PROBLEM DETAILS :: Count how many lines of the material contain the string "bandCovers", then give that number and nothing more.

*** DATA EXCERPTS Section Begins ***

/-- Spindle PLL q reaches LOCKED: records restored meanwhile are rescaled (R324), and requests for calibration runs follow (R315). -/
def State.spLocked (s : State) (q : Nat) : State :=
  let t := (s.setSpState q 4).modSp q fun x => { x with relock := false, since := s.now }
  (t.eachOf q fun n u =>
    if (u.cal n).rescale then
      ((u.modCal n fun c => { c with rescale := false }).calRescale n (u.f F.SP_FDAC_FDAC q)).retrimIdle n
    else u).calRequests

/-- The Spindle domain of quad q switches off: a measurement ends with it, and the quad has the F_DAC of the staged word. -/
def State.spindleOff (s : State) (q : Nat) : State :=
  (((s.setSpState q 0).clr F.SP_FDAC_FDAC q).modSp q fun x =>
    { x with measuring := false, relock := false, rail := false, stuck := false }).followFreq q (s.quadFreq q)

/-- A write of 1 to RETUNE (R210): the staged word is applied, or FREQ_ERR sets. While the domain is OFF the word stays staged. -/
def State.spRetune (s : State) (q : Nat) : State :=
  let w := s.rw .SP_FREQ q
  if ¬ freqLegal w.toNat then s.flag F.SP_STATUS_FREQ_ERR q
  else if s.f F.SP_STATUS_STATE q = 0 then s
  else (s.acquire q w).eachOf q fun n t => ((t.calCut n 8).calRescale n (fdacReport w.toNat)).retuneChannel n

/-- A write of 1 to BMEAS (R216): the measurement starts, or is refused while a channel of the quad is enabled. Channels that still
run park. While the PLL is OFF nothing is measured, and DONE clears (DESIGN CHOICE, log entry 82: R216 does not say). -/
def State.spBmeas (s : State) (q : Nat) : State :=
  if anyN 4 fun i => s.on F.CH_CTL_EN (4 * q + i) then s.flag F.SP_STATUS_BMEAS_REJ q
  else
    let t := s.clr F.SP_BMEAS_DONE q
    if s.f F.SP_STATUS_STATE q = 0 then t
    else ((t.setSpState q 1).modSp q fun x => { x with measuring := true }).eachOf q fun n u =>
      (u.calCut n 8).modChan n fun c => { c with unlocked := true }

/-- The channels of a frozen quad resume as under REALIGN, counted from now (R217). -/
def State.spRelease (s : State) (q : Nat) : State :=
  if s.f F.SP_STATUS_STATE q = 6 then s.spLocked q else s

/-- A passing write of SP_CTL with written word w (R210, R216, R217). -/
def State.writeSpCtl (s : State) (q : Nat) (stored w : Word) : State :=
  let t := s.setRw .SP_CTL stored q
  let t := if t.on F.SP_CTL_POLICY q then t else t.spRelease q
  let t := if bit w.toNat 4 then t.spBmeas q else t
  if bit w.toNat 16 then t.spRetune q else t

/-- Whether band-table entry b of Spindle PLL q covers f_VCO (R215). -/
def State.bandCovers (s : State) (q b : Nat) : Bool :=
  let f := 600000 * nWord (s.sp q).applied.toNat
  s.on F.SP_BAND_VALID q b && decide (s.f F.SP_BAND_FMIN q b * 2 ^ 32 ≤ f) && decide (f ≤ s.f F.SP_BAND_FMAX q b * 2 ^ 32)

/-- A Spindle PLL that has reported LOST goes on to reacquire: in ACQUIRE, or in BAND after a rail (R213). The next row of its acquisition does
this too, so that STATE reports each step. -/
def State.reacquire (s : State) (q : Nat) : State :=
  if s.f F.SP_STATUS_STATE q = 5 then s.setSpState q (if (s.sp q).rail then 1 else 2) else s

/-- SP_BAND_SELECT (R215): Spindle PLL q in BAND takes the lowest-numbered entry that covers f_VCO; in LOST it goes on to reacquire. -/
def execSpBandSelect (q : Fin 4) (s : State) : Res :=
  let x := s.sp q
  let st := s.f F.SP_STATUS_STATE q
  if st = 5 then .next (s.reacquire q)
  else if st = 1 ∧ ¬ x.measuring ∧ ¬ x.stuck then
    match firstN 64 (s.bandCovers q) with
    | some b => .next (((s.setF F.SP_STATUS_BAND_ACT b q).setSpState q 2).modSp q fun y => { y with rail := false, acq := s.now })
    | none => .next (((s.flag F.SP_STATUS_NO_BAND q).setSpState q 1).modSp q fun y => { y with stuck := true, rail := false })
  else .next s

/-- n comparisons at 600 MHz in DTIME units, rounded up (R212). -/
def comparisons (n : Nat) : Nat := (n * second + 599999999) / 600000000

/-- SP_LOCK_DECLARED (R212, R213): Spindle PLL q in ACQUIRE declares lock, not before LK_CNT comparisons of the acquisition, and enters ALIGN,
taking the dither settings (R211); in LOST it goes on to reacquire. -/
def execSpLockDeclared (q : Fin 4) (s : State) : Res :=
  let st := s.f F.SP_STATUS_STATE q
  if st = 5 then .next (s.reacquire q)
  else if st = 2 then
    .next (((s.reach ((s.sp q).acq + comparisons (s.f F.SP_LOCKDET_LK_CNT q))).setSpState q 3).modSp q fun x =>
      { x with dither := s.on F.SP_CTL_DITHER q, seed := max 1 (s.f F.SP_SEED_SEED q) })
  else .next s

*** DATA EXCERPTS Section Ends ***

WRITTEN REPLY :: 2